Blackwells Capital, another activist investor, disapproved of Trian's efforts and nominated its own candidates to the board. 

"We saw competing dissident slates at Disney this year and I can envision this trend continuing, although activists should be cautiously aware that competing dissident slates can potentially cannibalize votes for change, which may ultimately benefit a company's defense," Michael Fein, CEO and Founder of proxy advisory firm Campaign Management, said in the report.

Disney announced on April 3 that its nominations won by a substantial majority, keeping Trian's candidates off the board, though by the end of the dispute Trian walked away with $1 billion in profit.

"The campaign at Walt Disney highlighted a critical aspect of shareholder activism: even if an activist loses the election, it can still win the campaign," said Gonzalez-Sussman in the Diligent report. 

ESG (and AI)

While the majority of shareholder demands, at 192 proposals, had to do with governance, the overall number of governance-related proposals decreased from the same time last year.

One notable example of a governance dispute was between asset manager Ancora Advisors and railroad operator Norfolk Southern. The shareholder bid for eight board seats and won three. Ancora called the Norfolk Southern's leadership "tone-deaf" and "unqualified" following the calamitous derailment of one of the company's freight trains last year in East Palestine, Ohio.

READ MORE: ESG advocates cite success in proxy fights amid political backlash

On the other hand, proposals encompassing environmental and social concerns increased to a record 349 proposals across both categories. Six proposals received over 40% support, with five proposals centered around prompting companies to better disclose greenhouse gas emissions.

Proposals on environmental changes to companies came against the backdrop of new climate disclosure rules put in place in March by the SEC.

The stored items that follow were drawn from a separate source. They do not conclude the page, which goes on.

-- ==== Sys2Proof/Syntax.lean ====
section
/-! DEFINITION. The commands: one constructor for each row of spec/opcode_table.json, in the table's
order. A row is one whole step of the controller (95_what_each_step_holds.md). An operand is what the
machine around the controller delivers with the event (levels, samples, a byte) or which of several
like timers, queues or cells the event is of. A request row has no operand: it takes the oldest frame
of the inbound buffer, and that frame's fields are the request's (R171). -/

namespace Sys2Proof

/-- A command of the block: one row of spec/opcode_table.json. -/
inductive Instr where
  /-- POWER_ON_RESET (R180), with the levels at the input pins and straps. -/
  | powerOnReset (pins : Pins)
  /-- ENCODER_PULSE (R1), with what the cells and the scan port deliver at the pulse. -/
  | encoderPulse (inputs : PulseInputs)
  /-- ENTRY_LEADING_EDGE (R11). -/
  | entryLeadingEdge
  /-- ENTRY_TRAILING_EDGE (R12). -/
  | entryTrailingEdge
  /-- WINDOW_1_START (R41). -/
  | window1Start
  /-- WINDOW_COMPLETION (R37). -/
  | windowCompletion
  /-- LONG_CHECK (R13). -/
  | longCheck
  /-- STUCK_LETTER_CHECK (R14). -/
  | stuckLetterCheck
  /-- ARRIVAL_MATCH (R16), at one of the cells G, M, K and S. -/
  | arrivalMatch (cell : ArrivalCell)
  /-- ARRIVAL_WINDOW_CLOSE (R17), at one of the cells G, M, K and S. -/
  | arrivalWindowClose (cell : ArrivalCell)
  /-- GATE_DUE (R72). -/
  | gateDue
  /-- GATE_CONFIRM_INPUT (R73), with the new level. -/
  | gateConfirmInput (level : Bool)
  /-- GATE_CONFIRM_TIMEOUT (R73). -/
  | gateConfirmTimeout
  /-- GATE_EXERCISE_TIMEOUT (R78). -/
  | gateExerciseTimeout
  /-- STRIKE_START (R96), at one head. -/
  | strikeStart (head : Head)
  /-- STRIKE_DEADLINE (R98), at one head. -/
  | strikeDeadline (head : Head)
  /-- STRIKE_END (R99), at one head. -/
  | strikeEnd (head : Head)
  /-- RECHARGE_EXPIRY (R94), at one head. -/
  | rechargeExpiry (head : Head)
  /-- HEAD_FAULT_INPUT (R95), at one head, with the new level. -/
  | headFaultInput (head : Head) (level : Bool)
  /-- TEST_STRIKE_END (R80). -/
  | testStrikeEnd
  /-- FLAP_DUE (R116). -/
  | flapDue
  /-- FLAP_EXERCISE_END (R79). -/
  | flapExerciseEnd
  /-- TRAY_SWAP_PULSE_END (R114), of one bin. -/
  | traySwapPulseEnd (bin : Bin)
  /-- BIN_FULL_INPUT (R106), of one bin, with the new level. -/
  | binFullInput (bin : Bin) (level : Bool)
  /-- DOOR_INPUT (R142), with the new level. -/
  | doorInput (level : Bool)
  /-- EXT_STOP_INPUT (R142), with the new level. -/
  | extStopInput (level : Bool)
  /-- BELT_STALL (R22). -/
  | beltStall
  /-- START_DONE (R139). -/
  | startDone
  /-- START_TIMER_EXPIRY (R139). -/
  | startTimerExpiry
  /-- LINK_LOSS (R145). -/
  | linkLoss
  /-- WARM_DONE (R28), of the lamp of one side. -/
  | warmDone (side : Side)
  /-- SAVER_EXPIRY (R29). -/
  | saverExpiry
  /-- BEACON_FLASH (R151). -/
  | beaconFlash
  /-- BYTE_RECEIVED (R168), with the byte. -/
  | byteReceived (byte : Byte)
  /-- INTER_BYTE_TIMEOUT (R169). -/
  | interByteTimeout
  /-- LINE_BREAK (R169). -/
  | lineBreak
  /-- FRAME_SENT (R173). -/
  | frameSent
  /-- UNKNOWN_CODE (R172). -/
  | unknownCode
  /-- SET_GEOMETRY (R5). -/
  | setGeometry
  /-- GET_GEOMETRY (R6). -/
  | getGeometry
  /-- TABLE_READ (R23). -/
  | tableRead
  /-- SET_DETECT (R41). -/
  | setDetect
  /-- GET_DETECT (R42). -/
  | getDetect
  /-- SET_TRIM (R27). -/
  | setTrim
  /-- SET_LAMP (R30). -/
  | setLamp
  /-- LAMP_STATUS (R32). -/
  | lampStatus
  /-- SET_DECIDE (R55). -/
  | setDecide
  /-- EXERCISE_GATE (R78). -/
  | exerciseGate
  /-- EXERCISE_FLAP (R79). -/
  | exerciseFlap
  /-- EXERCISE_HEAD (R80). -/
  | exerciseHead
  /-- SET_CANCEL (R84). -/
  | setCancel
  /-- LOAD_PLATE (R86). -/
  | loadPlate
  /-- SELECT_PLATE (R87). -/
  | selectPlate
  /-- PLATE_READ (R88). -/
  | plateRead
  /-- SET_PLAN (R104). -/
  | setPlan
  /-- SET_BIN (R117). -/
  | setBin
  /-- BIN_CLOSE (R118). -/
  | binClose
  /-- BIN_RELEASE (R119). -/
  | binRelease
  /-- BIN_STATUS (R120). -/
  | binStatus
  /-- TALLY_LATCH (R127). -/
  | tallyLatch
  /-- TALLY_READ (R128). -/
  | tallyRead
  /-- RUN (R136). -/
  | run
  /-- FINISH (R137). -/
  | finish
  /-- HALT (R138). -/
  | halt
  /-- CAUSE_CLEAR (R147). -/
  | causeClear
  /-- SET_CAUSES (R146). -/
  | setCauses
  /-- STATUS (R152). -/
  | status
  /-- FAULT_READ (R150). -/
  | faultRead
  /-- CAL_START (R155). -/
  | calStart
  /-- CAL_APPLY (R160). -/
  | calApply
  /-- CAL_ABORT (R160). -/
  | calAbort
  /-- TRACE_ARM (R162). -/
  | traceArm
  /-- TRACE_DISARM (R162). -/
  | traceDisarm
  /-- SET_NOTICES (R174). -/
  | setNotices
  /-- LINK_STATUS (R177). -/
  | linkStatus
  /-- RESET (R178). -/
  | reset
  /-- WARM_RESET (R178). -/
  | warmReset
  deriving DecidableEq, Repr

end Sys2Proof
end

"I think you're going to see more and more ESG proposals coming forward to a vote at U.S. companies," Peterson said. "I think also you're going to see a lot more enthusiasm for either taking up those votes or settling with them, in a sense that ESG is not going away."

READ MORE: Can ESG come back from the dead?

Conservatives have recently criticized shareholder ESG proposals, the considerable influence of proxy advisors and the SEC for "emboldening" activist shareholders.

The Republican ESG Working Group of the House of Representatives' Financial Services Committee on July 1 released a report reprimanding the actions of shareholder activists.

"The recent surge in ESG-related proposals adds unnecessary pressure on corporate boards, wastes corporate resources, and hinders informed decision-making by retail investors, who must spend valuable time reading and evaluating these proposals," said the report.

A notable category of shareholder ESG proposals new to the list this year was AI-related proposals concerning company governance.

Shareholders put forth six proposals on AI transparency or misinformation in the first half of 2024. The proposals received an average 23.6% support, with proposals receiving heightened support at technology companies.

With the upcoming presidential election in November, the first half of the year saw 18 shareholder proposals advocating for better political spending disclosure. Almost 20% of shareholders, on average, supported the 58 proposals for companies to create climate change reports that were filed in the first half of the year.